— EXERCISE INSTRUCTIONS —
Among the records that follow, set down only the lines from the one containing "def Obligations.GatedStepChangesNothing : Prop" to the one containing "< s.pc.toNat →", both included, exactly.

[Excerpts from a dataset]
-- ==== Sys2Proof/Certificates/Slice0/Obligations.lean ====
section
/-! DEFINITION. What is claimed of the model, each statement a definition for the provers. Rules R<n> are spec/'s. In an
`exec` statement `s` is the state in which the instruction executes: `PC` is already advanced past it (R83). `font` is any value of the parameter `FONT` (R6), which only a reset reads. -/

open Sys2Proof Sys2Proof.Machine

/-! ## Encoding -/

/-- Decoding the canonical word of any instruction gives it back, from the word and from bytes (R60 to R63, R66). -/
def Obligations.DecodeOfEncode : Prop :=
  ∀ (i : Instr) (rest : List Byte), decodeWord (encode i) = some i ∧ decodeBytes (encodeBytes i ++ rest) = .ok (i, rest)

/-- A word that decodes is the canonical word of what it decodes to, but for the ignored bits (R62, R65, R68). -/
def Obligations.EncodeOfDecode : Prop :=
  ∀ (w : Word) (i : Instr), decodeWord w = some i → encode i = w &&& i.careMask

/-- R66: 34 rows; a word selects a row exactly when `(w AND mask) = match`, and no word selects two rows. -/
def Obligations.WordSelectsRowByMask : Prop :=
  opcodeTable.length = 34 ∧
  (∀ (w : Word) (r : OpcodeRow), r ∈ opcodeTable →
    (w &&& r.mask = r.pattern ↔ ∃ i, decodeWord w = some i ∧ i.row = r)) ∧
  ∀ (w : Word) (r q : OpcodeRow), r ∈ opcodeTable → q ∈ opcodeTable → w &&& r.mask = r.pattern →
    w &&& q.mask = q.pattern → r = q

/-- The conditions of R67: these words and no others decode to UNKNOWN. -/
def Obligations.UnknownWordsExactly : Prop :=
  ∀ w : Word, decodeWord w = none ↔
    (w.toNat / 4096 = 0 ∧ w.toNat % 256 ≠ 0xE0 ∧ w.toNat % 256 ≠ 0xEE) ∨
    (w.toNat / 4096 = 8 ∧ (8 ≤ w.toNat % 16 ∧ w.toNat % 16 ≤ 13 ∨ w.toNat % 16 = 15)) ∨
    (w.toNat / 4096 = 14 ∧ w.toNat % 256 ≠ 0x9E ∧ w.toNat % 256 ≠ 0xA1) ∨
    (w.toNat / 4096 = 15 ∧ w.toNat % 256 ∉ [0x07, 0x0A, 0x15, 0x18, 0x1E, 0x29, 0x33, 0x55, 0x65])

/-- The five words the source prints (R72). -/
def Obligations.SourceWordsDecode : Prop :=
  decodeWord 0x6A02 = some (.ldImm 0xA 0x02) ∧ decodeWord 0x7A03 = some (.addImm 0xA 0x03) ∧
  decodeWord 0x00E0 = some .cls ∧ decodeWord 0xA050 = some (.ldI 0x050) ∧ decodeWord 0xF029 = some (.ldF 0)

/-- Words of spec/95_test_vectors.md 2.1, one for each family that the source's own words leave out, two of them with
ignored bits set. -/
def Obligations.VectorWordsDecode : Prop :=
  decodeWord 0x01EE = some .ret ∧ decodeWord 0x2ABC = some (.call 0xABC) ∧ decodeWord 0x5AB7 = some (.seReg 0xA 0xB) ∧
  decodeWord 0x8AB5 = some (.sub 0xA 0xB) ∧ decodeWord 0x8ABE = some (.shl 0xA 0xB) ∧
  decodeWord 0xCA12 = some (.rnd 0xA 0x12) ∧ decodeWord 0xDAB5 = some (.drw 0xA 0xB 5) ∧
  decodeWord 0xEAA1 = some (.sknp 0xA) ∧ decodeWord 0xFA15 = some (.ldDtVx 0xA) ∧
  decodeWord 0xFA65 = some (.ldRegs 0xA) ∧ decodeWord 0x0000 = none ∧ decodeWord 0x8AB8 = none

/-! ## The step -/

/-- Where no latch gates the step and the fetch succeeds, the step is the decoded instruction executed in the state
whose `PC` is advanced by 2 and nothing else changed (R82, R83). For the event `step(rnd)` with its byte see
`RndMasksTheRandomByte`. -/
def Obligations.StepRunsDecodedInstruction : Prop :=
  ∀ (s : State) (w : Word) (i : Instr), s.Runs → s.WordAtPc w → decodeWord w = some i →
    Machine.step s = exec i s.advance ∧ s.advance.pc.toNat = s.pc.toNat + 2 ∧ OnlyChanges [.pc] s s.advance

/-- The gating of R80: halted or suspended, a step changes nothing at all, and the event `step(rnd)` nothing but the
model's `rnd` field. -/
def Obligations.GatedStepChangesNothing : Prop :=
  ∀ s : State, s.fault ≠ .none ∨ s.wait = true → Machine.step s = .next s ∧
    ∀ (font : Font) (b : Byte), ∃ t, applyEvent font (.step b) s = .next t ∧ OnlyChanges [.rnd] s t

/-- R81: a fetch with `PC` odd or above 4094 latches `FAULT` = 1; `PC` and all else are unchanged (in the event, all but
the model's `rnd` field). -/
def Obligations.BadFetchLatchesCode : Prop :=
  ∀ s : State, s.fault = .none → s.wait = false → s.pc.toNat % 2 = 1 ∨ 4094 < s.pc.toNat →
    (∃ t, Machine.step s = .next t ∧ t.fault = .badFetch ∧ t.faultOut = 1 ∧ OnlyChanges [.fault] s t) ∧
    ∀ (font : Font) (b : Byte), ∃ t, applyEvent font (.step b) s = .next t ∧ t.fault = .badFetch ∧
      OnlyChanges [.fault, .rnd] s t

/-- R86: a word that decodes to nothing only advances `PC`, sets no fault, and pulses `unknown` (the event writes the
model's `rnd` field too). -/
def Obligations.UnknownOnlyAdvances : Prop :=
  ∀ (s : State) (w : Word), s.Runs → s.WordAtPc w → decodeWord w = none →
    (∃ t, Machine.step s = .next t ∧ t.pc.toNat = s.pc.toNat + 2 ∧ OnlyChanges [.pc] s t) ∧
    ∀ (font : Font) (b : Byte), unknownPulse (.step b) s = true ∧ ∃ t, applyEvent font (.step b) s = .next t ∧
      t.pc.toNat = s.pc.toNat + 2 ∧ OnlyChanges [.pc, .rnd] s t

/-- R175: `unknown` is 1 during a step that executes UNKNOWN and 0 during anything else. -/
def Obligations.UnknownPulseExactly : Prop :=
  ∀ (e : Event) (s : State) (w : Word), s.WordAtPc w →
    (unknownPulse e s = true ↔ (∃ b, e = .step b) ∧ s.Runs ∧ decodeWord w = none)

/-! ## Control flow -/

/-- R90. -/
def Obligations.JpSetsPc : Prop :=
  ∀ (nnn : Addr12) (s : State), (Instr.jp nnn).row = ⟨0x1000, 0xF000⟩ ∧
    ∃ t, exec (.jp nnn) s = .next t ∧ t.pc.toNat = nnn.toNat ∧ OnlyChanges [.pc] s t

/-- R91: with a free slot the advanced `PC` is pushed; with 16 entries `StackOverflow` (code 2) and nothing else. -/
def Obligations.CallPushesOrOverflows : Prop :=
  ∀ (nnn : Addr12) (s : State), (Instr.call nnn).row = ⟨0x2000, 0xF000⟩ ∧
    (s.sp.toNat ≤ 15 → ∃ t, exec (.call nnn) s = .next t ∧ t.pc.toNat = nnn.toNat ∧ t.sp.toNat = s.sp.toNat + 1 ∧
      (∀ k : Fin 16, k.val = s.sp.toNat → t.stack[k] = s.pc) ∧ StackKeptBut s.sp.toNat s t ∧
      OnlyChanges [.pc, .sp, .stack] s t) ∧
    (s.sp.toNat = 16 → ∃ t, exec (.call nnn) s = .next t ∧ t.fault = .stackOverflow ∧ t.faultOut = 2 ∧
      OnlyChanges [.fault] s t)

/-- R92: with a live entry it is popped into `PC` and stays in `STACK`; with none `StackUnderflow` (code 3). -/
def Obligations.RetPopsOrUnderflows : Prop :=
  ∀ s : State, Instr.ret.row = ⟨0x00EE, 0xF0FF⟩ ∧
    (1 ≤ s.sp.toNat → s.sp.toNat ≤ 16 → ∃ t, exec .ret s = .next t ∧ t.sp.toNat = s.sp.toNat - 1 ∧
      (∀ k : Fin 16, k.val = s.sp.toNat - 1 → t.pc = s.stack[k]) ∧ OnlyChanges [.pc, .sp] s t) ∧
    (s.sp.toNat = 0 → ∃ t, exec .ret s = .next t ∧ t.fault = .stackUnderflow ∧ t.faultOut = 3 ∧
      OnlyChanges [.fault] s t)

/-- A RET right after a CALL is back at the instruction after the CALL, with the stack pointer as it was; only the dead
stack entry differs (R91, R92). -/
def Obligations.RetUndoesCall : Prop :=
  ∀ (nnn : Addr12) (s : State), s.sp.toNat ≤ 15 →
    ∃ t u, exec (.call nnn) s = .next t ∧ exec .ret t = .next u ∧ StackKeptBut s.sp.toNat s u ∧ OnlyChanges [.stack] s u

— REPLY TO THE TASK —
def Obligations.GatedStepChangesNothing : Prop :=
  ∀ s : State, s.fault ≠ .none ∨ s.wait = true → Machine.step s = .next s ∧
    ∀ (font : Font) (b : Byte), ∃ t, applyEvent font (.step b) s = .next t ∧ OnlyChanges [.rnd] s t

/-- R81: a fetch with `PC` odd or above 4094 latches `FAULT` = 1; `PC` and all else are unchanged (in the event, all but
the model's `rnd` field). -/
def Obligations.BadFetchLatchesCode : Prop :=
  ∀ s : State, s.fault = .none → s.wait = false → s.pc.toNat % 2 = 1 ∨ 4094 < s.pc.toNat →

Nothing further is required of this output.